What you have to do: Collect every line in the records below that contains the word "List".

———

-- ==== Sys2Proof/Machine/Rak.lean ====
section
/-! DEFINITION. Transfers of the Racking engine (R461-R471). -/

namespace Sys2Proof.Machine

/-- ECODE of RKn_STAT (R469). -/
inductive RakErr where
  | bus
  | own
  | pwr
  | cfg
deriving DecidableEq, Repr

def RakErr.code : RakErr → Nat
  | .bus => 1
  | .own => 2
  | .pwr => 3
  | .cfg => 4

/-- The pointer after an element (R465). -/
def rakNext (mode csz esz p : Nat) : Nat :=
  match mode with
  | 1 => p
  | 2 => let b := 2 ^ (min csz 20 + 4); p / b * b + (p + esz) % b
  | _ => (p + esz) % 2 ^ 64

/-- SWAP on the bytes of an element (R466). -/
def rakSwap (mode : Nat) : List Nat → List Nat
  | a :: b :: c :: e :: r => (match mode with | 1 => [b, a, e, c] | 2 => [e, c, b, a] | 3 => [c, e, a, b] | _ => [a, b, c, e]) ++ rakSwap mode r
  | [a, b] => if mode = 1 then [b, a] else [a, b]
  | l => l

/-- COUNT and SWAP obey R466. -/
def Dev.rakShape (d : Dev) (n : Nat) : Bool :=
  let cnt := d.get (F.RK_COUNT_COUNT n)
  let esz := d.rakEsz n
  let need := match d.get (F.RK_CFG_SWAP n) with | 0 => 1 | 1 => 2 | _ => 4
  decide (1 ≤ cnt) && decide (cnt ≤ 2 ^ 24) && cnt % esz == 0 && cnt % need == 0 && decide (need ≤ esz)

/-- What stops an access to addr (R463, R464, R469): host memory, too, while the link carries no requests. -/
def Dev.rakBar (d : Dev) (n : Nat) (addr : Nat) : Option RakErr :=
  let esz := d.rakEsz n
  if addr % esz ≠ 0 then some .cfg
  else match addr / 2 ^ 62 with
    | 0 =>
      if inWindow addr && esz != 4 then some .cfg
      else match powerOf (addr % 2 ^ 25) with
        | some k => if d.domUp k then none else some .pwr
        | none => none
    | 1 =>
      match d.qmg.cask (addr % 2 ^ 22 / 64) with
      | some c => if !c.queued && c.tag == d.get (F.RK_CFG_OWNER n) then none else some .own
      | none => some .own
    | 2 => if !d.domUp 6 then some .pwr else if d.pcieLink then none else some .bus
    | _ => some .cfg

/-- What stops the next element of channel n. -/
def Dev.rakStop (d : Dev) (n : Nat) : Option RakErr :=
  match d.rakBar n (d.rakSptr n) with
  | some e => some e
  | none => d.rakBar n (d.rakDptr n)

/-- What stops the transfer of channel n when it comes to start (R464, R466, R469, R471), its pointers and REM loaded. -/
def Dev.rakStartStop (d : Dev) (n : Nat) : Option RakErr :=
  if !d.rakShape n || !d.qmg.granted (d.get (F.RK_CFG_OWNER n)) 8 then some .cfg
  else if [1, 2, 3, 4, 5, 6].any (fun k => d.domState k == 3 && d.rakTouches n k) then some .pwr
  else d.rakStop n

/-- Transfer of channel n ends (R468, R469). -/
def Dev.rakEnd (d : Dev) (n : Nat) (e : Option RakErr) : Dev :=
  match e with
  | none =>
    let d1 : Dev := { d with rak := { d.rak with running := none } }
    (((d1.put (F.RK_STAT_ERR n) 0).put (F.RK_STAT_ECODE n) 0).incWrap (F.RK_STAT_DONE n)).route (125 + n) |>.icuArrive (144 + n)
  | some c => d.rakFail n c.code

/-- The queued request of channel n starts its transfer (R462, R464, R467, R471). -/
def Dev.rakStart (d : Dev) (n : Nat) : Dev :=
  let fresh := d.flag (F.RK_CTL_RELOAD n) || !d.rak.begun.contains n
  let d1 := if fresh then
      (d.put64 (R.RK_SPTR_LO n) (R.RK_SPTR_HI n) (d.rakSrc n)).put64 (R.RK_DPTR_LO n) (R.RK_DPTR_HI n) (d.rakDst n)
    else d
  let d2 : Dev := { d1.put (F.RK_REM_REM n) (d1.get (F.RK_COUNT_COUNT n)) with
    rak := { d1.rak with running := some n, queue := d1.rak.queue.drop 1, movedAt := d1.fab
                         begun := if d1.rak.begun.contains n then d1.rak.begun else n :: d1.rak.begun } }
  match d2.rakStartStop n with
  | some e => d2.rakEnd n (some e)
  | none => d2

/-- Reading an element: from the bus as requester 8, from cask memory, or from what the host returned. -/
def Dev.rakGet (d : Dev) (addr esz : Nat) (host : List Nat) : Dev × List Nat × List Nat :=
  match addr / 2 ^ 62 with
  | 0 => let x := d.access 8 addr esz false 0; (x, leBytes esz x.bus.data, host)
  | 1 => (d, memReadBytes d.cmem (addr % 2 ^ 22) esz, host)
  | _ => (d, ((host ++ List.replicate esz 0).take esz).map (· % 256), host.drop esz)

/-- Writing an element. -/
def Dev.rakPut (d : Dev) (addr esz : Nat) (bs : List Nat) : Dev :=
  match addr / 2 ^ 62 with
  | 0 => d.access 8 addr esz true (leNat bs)
  | 1 => { d with cmem := memWriteBytes d.cmem (addr % 2 ^ 22) bs }
  | _ => d.emit (.bytes (addr % 2 ^ 62) bs)

/-- The next element of channel n is moved (R465, R466), host being what host memory returns: the device, and what host still
holds. A write that disables the channel ends it there. -/
def Dev.rakElem (d : Dev) (n : Nat) (host : List Nat) : Dev × List Nat :=
  let esz := d.rakEsz n
  let s := d.rakSptr n
  let t := d.rakDptr n
  let (d1, bs, h) := d.rakGet s esz host
  let d2 := d1.rakPut t esz (rakSwap (d.get (F.RK_CFG_SWAP n)) bs)
  if d2.rak.running ≠ some n then (d2, h)
  else
    let d3 := d2.put64 (R.RK_SPTR_LO n) (R.RK_SPTR_HI n) (rakNext (d.get (F.RK_CFG_SMODE n)) (d.get (F.RK_CFG_SCSZ n)) esz s)
    let d4 := d3.put64 (R.RK_DPTR_LO n) (R.RK_DPTR_HI n) (rakNext (d.get (F.RK_CFG_DMODE n)) (d.get (F.RK_CFG_DCSZ n)) esz t)
    (d4.put (F.RK_REM_REM n) (d4.get (F.RK_REM_REM n) - esz), h)

/-- The elements of channel n are moved until none is left, one fails, or the channel is disabled (R462, R469). `fail` is the
number of elements before the one whose host access fails. -/
def Dev.rakMove (d : Dev) (n : Nat) (host : List Nat) (fail : Option Nat) : Nat → Dev
  | 0 => if d.rak.running = some n then d.rakEnd n none else d
  | k + 1 =>
    if d.rak.running ≠ some n then d
    else match d.rakStop n with
      | some e => d.rakEnd n (some e)
      | none =>
        if d.rakHost n && fail == some 0 then d.rakEnd n (some .bus)
        else
          let r := d.rakElem n host
          r.1.rakMove n r.2 (fail.map (· - 1)) k

/-! ### What a running transfer has moved (R471): 8 bytes a FAB cycle on chip, 4 bytes in two to or from a register window -/

/-- Does the next element of channel n use a register window? -/
def Dev.rakWindow (d : Dev) (n : Nat) : Bool :=
  (d.rakSptr n / 2 ^ 62 == 0 && inWindow (d.rakSptr n)) || (d.rakDptr n / 2 ^ 62 == 0 && inWindow (d.rakDptr n))

/-- FAB cycles that k elements of channel n take. -/
def Dev.rakTime (d : Dev) (n k : Nat) : Nat := if d.rakWindow n then 2 * k else (k * d.rakEsz n + 7) / 8

/-- Elements of channel n that t FAB cycles move. -/
def Dev.rakDue (d : Dev) (n t : Nat) : Nat := if d.rakWindow n then t / 2 else t * 8 / d.rakEsz n

/-- Elements that channel n has still to move. -/
def Dev.rakLeft (d : Dev) (n : Nat) : Nat := d.get (F.RK_REM_REM n) / d.rakEsz n

/-- At most k elements of channel n are moved, none of them one that is stopped. -/
def Dev.rakRun (d : Dev) (n : Nat) : Nat → Dev
  | 0 => d
  | k + 1 => if decide (d.rak.running ≠ some n) || (d.rakStop n).isSome then d else (d.rakElem n []).1.rakRun n k

/-- The running transfer has moved what its pace allows by now, but for its last element and one that fails, with which
RAK_TRANSFER_END ends it. The host memory of a transfer answers at RAK_TRANSFER_END alone (notes/assumptions/53.md). -/
def Dev.rakCatch (d : Dev) : Dev :=
  match d.rak.running with
  | none => d
  | some n =>
    if d.rakHost n then d
    else
      let k := min (d.rakDue n (d.fab - d.rak.movedAt)) (d.rakLeft n - 1)
      ({ d with rak := { d.rak with movedAt := d.rak.movedAt + d.rakTime n k } } : Dev).rakRun n k

/-! ### Commands -/

/-- RAK_REQ (R461): a one written to RKn_CTL.REQ. -/
def execRakReq (n : Fin 16) (s : State) : Host.Outcome State Fault Refusal := s.run fun d => d.rakRequest n

/-- The request of channel n came in the present FAB cycle, and starts in the next one (R461, R462). -/
def Dev.rakWait (d : Dev) (n : Nat) : Dev := if smGet d.rak.came 0 n == d.fab then d.fabCycle else d

/-- The first queued request starts, where no transfer runs. -/
def Dev.rakBegin (d : Dev) : Dev :=
  match d.rak.running, d.rak.queue with
  | none, n :: _ => d.rakStart n
  | _, _ => d

/-- RAK_TRANSFER_START (R461, R462). -/
def execRakTransferStart (s : State) : Host.Outcome State Fault Refusal :=
  s.run fun d => match d.rak.running, d.rak.queue with
    | none, n :: _ => (d.rakWait n).rakBegin
    | _, _ => d

/-- The time that the rest of the running transfer takes on chip passes (R471). -/
def Dev.rakAwait (d : Dev) (n : Nat) : Dev := if d.rakHost n then d else d.until (d.rak.movedAt + d.rakTime n (d.rakLeft n))

/-- RAK_TRANSFER_END (R468, R469, R471): the running transfer moves its elements; `host` holds the bytes that its reads of host
memory return, and `fail` the number of elements moved before a host access fails. -/
def execRakTransferEnd (host : List Nat) (fail : Option Nat) (s : State) : Host.Outcome State Fault Refusal :=
  s.run fun d => match d.rak.running with
    | some n => (d.rakAwait n).rakMove n host fail (d.rakLeft n)
    | none => d

/-- RAK_DISABLE (R470): RKn_CTL.EN is cleared. -/
def execRakDisable (_req : Fin 10) (n : Fin 16) (s : State) : Host.Outcome State Fault Refusal :=
  s.run fun d => if d.flag (F.RK_CTL_EN n) then d.rakCatch.rakDisable n else d

/-- RAK_CNT_CLR (R7). -/
def execRakCntClr (_req : Fin 10) (mask : Nat) (s : State) : Host.Outcome State Fault Refusal := s.run fun d => d.rakCntClr mask

end Sys2Proof.Machine
end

———

Written answer:
def rakSwap (mode : Nat) : List Nat → List Nat
def Dev.rakGet (d : Dev) (addr esz : Nat) (host : List Nat) : Dev × List Nat × List Nat :=
  | _ => (d, ((host ++ List.replicate esz 0).take esz).map (· % 256), host.drop esz)
def Dev.rakPut (d : Dev) (addr esz : Nat) (bs : List Nat) : Dev :=
def Dev.rakElem (d : Dev) (n : Nat) (host : List Nat) : Dev × List Nat :=
def Dev.rakMove (d : Dev) (n : Nat) (host : List Nat) (fail : Option Nat) : Nat → Dev
def execRakTransferEnd (host : List Nat) (fail : Option Nat) (s : State) : Host.Outcome State Fault Refusal :=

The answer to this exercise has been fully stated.